(Collected data)
=== Begin Enclosure ===

theorem execWb_kept {s : State} {r : HReq} (kregs : l .regs = true) (khost : l .host = true) (kflt : l .flt = true) (kfab : l .fab = true) (khome : l .home = true) (kbel : l .bel = true) (krecorder : l .recorder = true) (kimg : l .img = true) (kout : l .out = true) (kfree : l .free = true) (h : Kept l o s) {t : State} (e : execWb r s = .next t) :
    Kept l o t := by
  cases e
  repeat' first
    | with_reducible assumption
    | exact fun hw => hw
    | intro _
    | with_reducible apply State.arrive_kept
    | with_reducible apply State.foldl_kept
    | exact ⟨Nat.le_refl _, fun hw => hw⟩
    | with_reducible apply Kept.ite
    | split
    | extract_lets
    | (dsimp +zetaDelta only; split)
    | (simp +zetaDelta [*]; done)
    | (simp only [HostIf.wf, Flt.wf, Fab.wf, Home.wf, Bel.wf, Rec.wf] at *; simp +zetaDelta [*]; done)

theorem execCev_kept {s : State} {r : HReq} (kregs : l .regs = true) (khost : l .host = true) (kflt : l .flt = true) (kfab : l .fab = true) (khome : l .home = true) (kbel : l .bel = true) (krecorder : l .recorder = true) (kimg : l .img = true) (kout : l .out = true) (kfree : l .free = true) (h : Kept l o s) {t : State} (e : execCev r s = .next t) :
    Kept l o t := by
  cases e
  repeat' first
    | with_reducible assumption
    | exact fun hw => hw
    | intro _
    | with_reducible apply State.arrive_kept
    | with_reducible apply State.foldl_kept
    | exact ⟨Nat.le_refl _, fun hw => hw⟩
    | with_reducible apply Kept.ite
    | split
    | extract_lets
    | (dsimp +zetaDelta only; split)
    | (simp +zetaDelta [*]; done)
    | (simp only [HostIf.wf, Flt.wf, Fab.wf, Home.wf, Bel.wf, Rec.wf] at *; simp +zetaDelta [*]; done)

theorem execBiconflict_kept {s : State} {p : PortId} {fa : BitVec 52} (kregs : l .regs = true) (kfab : l .fab = true) (khome : l .home = true) (kout : l .out = true) (h : Kept l o s) {t : State} (e : execBiconflict p fa s = .next t) :
    Kept l o t := by
  cases e
  repeat' first
    | with_reducible assumption
    | exact fun hw => hw
    | intro _
    | with_reducible apply State.whenServing_kept
    | with_reducible apply State.settleConfs_kept
    | with_reducible apply State.onHome_kept
    | with_reducible apply State.bump_kept
    | with_reducible apply State.foldl_kept
    | exact ⟨Nat.le_refl _, fun hw => hw⟩
    | with_reducible apply Kept.ite
    | split
    | extract_lets
    | (dsimp +zetaDelta only; split)
    | (simp +zetaDelta [*]; done)
    | (simp only [Fab.wf, Home.wf] at *; simp +zetaDelta [*]; done)

theorem State.snoopAnswer_kept {s : State} {x : Nat} {la : Nat} {shared : Bool} (kregs : l .regs = true) (khost : l .host = true) (kflt : l .flt = true) (kfab : l .fab = true) (khome : l .home = true) (kbel : l .bel = true) (krecorder : l .recorder = true) (kimg : l .img = true) (kout : l .out = true) (kfree : l .free = true) (h : Kept l o s) :
    Kept l o (State.snoopAnswer x la shared s) := by
  unfold State.snoopAnswer
  repeat' first
    | with_reducible assumption
    | exact fun hw => hw
    | intro _
    | with_reducible apply State.fc2_kept
    | with_reducible apply State.settle_kept
    | with_reducible apply State.setTrk_kept
    | with_reducible apply State.foldl_kept
    | exact ⟨Nat.le_refl _, fun hw => hw⟩
    | with_reducible apply Kept.ite
    | split
    | extract_lets
    | (dsimp +zetaDelta only; split)
    | (simp +zetaDelta [*]; done)
    | (simp only [HostIf.wf, Flt.wf, Fab.wf, Home.wf, Bel.wf, Rec.wf] at *; simp +zetaDelta [*]; done)

theorem execRspi_kept {s : State} {p : PortId} {fa : BitVec 52} (kregs : l .regs = true) (khost : l .host = true) (kflt : l .flt = true) (kfab : l .fab = true) (khome : l .home = true) (kbel : l .bel = true) (krecorder : l .recorder = true) (kimg : l .img = true) (kout : l .out = true) (kfree : l .free = true) (h : Kept l o s) {t : State} (e : execRspi p fa s = .next t) :
    Kept l o t := by
  cases e
  repeat' first
    | with_reducible assumption
    | exact fun hw => hw
    | intro _
    | with_reducible apply State.whenServing_kept
    | with_reducible apply State.snoopAnswer_kept
    | with_reducible apply State.foldl_kept
    | exact ⟨Nat.le_refl _, fun hw => hw⟩
    | with_reducible apply Kept.ite
    | split
    | extract_lets
    | (dsimp +zetaDelta only; split)
    | (simp +zetaDelta [*]; done)
    | (simp only [HostIf.wf, Flt.wf, Fab.wf, Home.wf, Bel.wf, Rec.wf] at *; simp +zetaDelta [*]; done)

theorem execRsps_kept {s : State} {p : PortId} {fa : BitVec 52} (kregs : l .regs = true) (khost : l .host = true) (kflt : l .flt = true) (kfab : l .fab = true) (khome : l .home = true) (kbel : l .bel = true) (krecorder : l .recorder = true) (kimg : l .img = true) (kout : l .out = true) (kfree : l .free = true) (h : Kept l o s) {t : State} (e : execRsps p fa s = .next t) :
    Kept l o t := by
  cases e
  repeat' first
    | with_reducible assumption
    | exact fun hw => hw
    | intro _
    | with_reducible apply State.whenServing_kept
    | with_reducible apply State.snoopAnswer_kept
    | with_reducible apply State.foldl_kept
    | exact ⟨Nat.le_refl _, fun hw => hw⟩
    | with_reducible apply Kept.ite
    | split
    | extract_lets
    | (dsimp +zetaDelta only; split)
    | (simp +zetaDelta [*]; done)
    | (simp only [HostIf.wf, Flt.wf, Fab.wf, Home.wf, Bel.wf, Rec.wf] at *; simp +zetaDelta [*]; done)

theorem State.fwdAnswer_kept {s : State} {x : Nat} {la : Nat} {tag : Nat} {data : Option Line} (kregs : l .regs = true) (khost : l .host = true) (kflt : l .flt = true) (kfab : l .fab = true) (khome : l .home = true) (kbel : l .bel = true) (krecorder : l .recorder = true) (kimg : l .img = true) (kout : l .out = true) (kfree : l .free = true) (h : Kept l o s) :
    Kept l o (State.fwdAnswer x la tag data s) := by
  unfold State.fwdAnswer
  repeat' first
    | with_reducible assumption
    | exact fun hw => hw
    | intro _
    | with_reducible apply State.settle_kept
    | with_reducible apply State.setTrk_kept
    | with_reducible apply State.foldl_kept
    | exact ⟨Nat.le_refl _, fun hw => hw⟩
    | with_reducible apply Kept.ite
    | split
    | extract_lets
    | (dsimp +zetaDelta only; split)
    | (simp +zetaDelta [*]; done)
    | (simp only [HostIf.wf, Flt.wf, Fab.wf, Home.wf, Bel.wf, Rec.wf] at *; simp +zetaDelta [*]; done)

theorem execFwdData_kept {s : State} {p : PortId} {tag : BitVec 16} {fa : BitVec 52} {data : Line} (kregs : l .regs = true) (khost : l .host = true) (kflt : l .flt = true) (kfab : l .fab = true) (khome : l .home = true) (kbel : l .bel = true) (krecorder : l .recorder = true) (kimg : l .img = true) (kout : l .out = true) (kfree : l .free = true) (h : Kept l o s) {t : State} (e : execFwdData p tag fa data s = .next t) :
    Kept l o t := by
  cases e
  repeat' first
    | with_reducible assumption
    | exact fun hw => hw
    | intro _
    | with_reducible apply State.whenServing_kept
    | with_reducible apply State.fwdAnswer_kept
    | with_reducible apply State.foldl_kept
    | exact ⟨Nat.le_refl _, fun hw => hw⟩
    | with_reducible apply Kept.ite
    | split
    | extract_lets
    | (dsimp +zetaDelta only; split)
    | (simp +zetaDelta [*]; done)
    | (simp only [HostIf.wf, Flt.wf, Fab.wf, Home.wf, Bel.wf, Rec.wf] at *; simp +zetaDelta [*]; done)

theorem execFwdNack_kept {s : State} {p : PortId} {tag : BitVec 16} {fa : BitVec 52} (kregs : l .regs = true) (khost : l .host = true) (kflt : l .flt = true) (kfab : l .fab = true) (khome : l .home = true) (kbel : l .bel = true) (krecorder : l .recorder = true) (kimg : l .img = true) (kout : l .out = true) (kfree : l .free = true) (h : Kept l o s) {t : State} (e : execFwdNack p tag fa s = .next t) :
    Kept l o t := by
  cases e
  repeat' first
    | with_reducible assumption
    | exact fun hw => hw
    | intro _
    | with_reducible apply State.whenServing_kept
    | with_reducible apply State.fwdAnswer_kept
    | with_reducible apply State.foldl_kept
    | exact ⟨Nat.le_refl _, fun hw => hw⟩
    | with_reducible apply Kept.ite
    | split
    | extract_lets
    | (dsimp +zetaDelta only; split)
    | (simp +zetaDelta [*]; done)
    | (simp only [HostIf.wf, Flt.wf, Fab.wf, Home.wf, Bel.wf, Rec.wf] at *; simp +zetaDelta [*]; done)

theorem execMemd_kept {s : State} {fa : BitVec 52} {data : Line} {poison : Bool} (kregs : l .regs = true) (khost : l .host = true) (kflt : l .flt = true) (kfab : l .fab = true) (khome : l .home = true) (kbel : l .bel = true) (krecorder : l .recorder = true) (kimg : l .img = true) (kout : l .out = true) (kfree : l .free = true) (h : Kept l o s) {t : State} (e : execMemd fa data poison s = .next t) :
    Kept l o t := by
  cases e
  repeat' first
    | with_reducible assumption
    | exact fun hw => hw
    | intro _
    | with_reducible apply State.whenServing_kept
    | with_reducible apply State.onHome_kept
    | with_reducible apply State.respond_kept
    | with_reducible apply State.setTrk_kept
    | with_reducible apply State.settle_kept
    | with_reducible apply State.foldl_kept
    | exact ⟨Nat.le_refl _, fun hw => hw⟩
    | with_reducible apply Kept.ite
    | split
    | extract_lets
    | (dsimp +zetaDelta only; split)
    | (simp +zetaDelta [*]; done)
    | (simp only [HostIf.wf, Flt.wf, Fab.wf, Home.wf, Bel.wf, Rec.wf] at *; simp +zetaDelta [*]; done)

theorem execBisnpFromBacking_kept {s : State} {h1 : SliceId} {p : PortId} {fa : BitVec 52} (kregs : l .regs = true) (kfab : l .fab = true) (kout : l .out = true) (h : Kept l o s) {t : State} (e : execBisnpFromBacking h1 p fa s = .next t) :
    Kept l o t := by
  cases e
  repeat' first
    | with_reducible assumption
    | exact fun hw => hw
    | intro _
    | with_reducible apply State.whenServing_kept
    | with_reducible apply State.bump_kept
    | with_reducible apply State.sendCore_kept
    | with_reducible apply State.foldl_kept
    | exact ⟨Nat.le_refl _, fun hw => hw⟩
    | with_reducible apply Kept.ite
    | split
    | extract_lets
    | (dsimp +zetaDelta only; split)
    | (simp +zetaDelta [*]; done)
    | (simp only [Fab.wf] at *; simp +zetaDelta [*]; done)

theorem execRetryDue_kept {s : State} {h1 : SliceId} (kregs : l .regs = true) (kpit : l .pit = true) (khost : l .host = true) (kflt : l .flt = true) (keng : l .eng = true) (kfab : l .fab = true) (ktabs : l .tabs = true) (khome : l .home = true) (kbel : l .bel = true) (krecorder : l .recorder = true) (kimg : l .img = true) (kout : l .out = true) (kfree : l .free = true) (h : Kept l o s) {t : State} (e : execRetryDue h1 s = .next t) :
    Kept l o t := by
  cases e
  repeat' first
    | with_reducible assumption
    | exact fun hw => hw
    | intro _
    | with_reducible apply State.whenServing_kept
    | with_reducible apply State.present_kept
    | with_reducible apply State.onSlice_kept
    | with_reducible apply State.reach_kept
    | with_reducible apply State.foldl_kept
    | exact ⟨Nat.le_refl _, fun hw => hw⟩
    | with_reducible apply Kept.ite
    | split
    | extract_lets
    | (dsimp +zetaDelta only; split)
    | (simp +zetaDelta [*]; done)
    | (simp only [HostIf.wf, Flt.wf, Eng.wf, Fab.wf, Tabs.wf, Home.wf, Bel.wf, Rec.wf] at *; simp +zetaDelta [*]; done)

theorem execSnoopTimeout_kept {s : State} {p : PortId} {fa : BitVec 52} (kregs : l .regs = true) (ksys : l .sys = true) (kpit : l .pit = true) (khost : l .host = true) (kflt : l .flt = true) (keng : l .eng = true) (kports : l .ports = true) (kfab : l .fab = true) (ktabs : l .tabs = true) (khome : l .home = true) (kbel : l .bel = true) (krecorder : l .recorder = true) (kimg : l .img = true) (kout : l .out = true) (kfree : l .free = true) (h : Kept l o s) {t : State} (e : execSnoopTimeout p fa s = .next t) :
    Kept l o t := by
  cases e
  repeat' first
    | with_reducible assumption
    | exact fun hw => hw
    | intro _
    | with_reducible apply State.whenServing_kept
    | with_reducible apply State.reach_kept
    | with_reducible apply State.fault_kept
    | with_reducible apply State.bump_kept
    | with_reducible apply State.declareDown_kept
    | with_reducible apply State.settle_kept
    | with_reducible apply State.lostTrk_kept
    | with_reducible apply State.foldl_kept
    | exact ⟨Nat.le_refl _, fun hw => hw⟩
    | with_reducible apply Kept.ite
    | split
    | extract_lets
    | (dsimp +zetaDelta only; split)
    | (simp +zetaDelta [*]; done)
    | (simp only [Sys.wf, HostIf.wf, Flt.wf, Eng.wf, Fab.wf, Tabs.wf, Home.wf, Bel.wf, Rec.wf] at *; simp +zetaDelta [*]; done)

=== End Enclosure ===

* WHAT THIS TASK INVOLVES *
Wherever the string "HReq" appears in the records above, copy the line it sits in.

* TASK ANSWER *
theorem execWb_kept {s : State} {r : HReq} (kregs : l .regs = true) (khost : l .host = true) (kflt : l .flt = true) (kfab : l .fab = true) (khome : l .home = true) (kbel : l .bel = true) (krecorder : l .recorder = true) (kimg : l .img = true) (kout : l .out = true) (kfree : l .free = true) (h : Kept l o s) {t : State} (e : execWb r s = .next t) :
theorem execCev_kept {s : State} {r : HReq} (kregs : l .regs = true) (khost : l .host = true) (kflt : l .flt = true) (kfab : l .fab = true) (khome : l .home = true) (kbel : l .bel = true) (krecorder : l .recorder = true) (kimg : l .img = true) (kout : l .out = true) (kfree : l .free = true) (h : Kept l o s) {t : State} (e : execCev r s = .next t) :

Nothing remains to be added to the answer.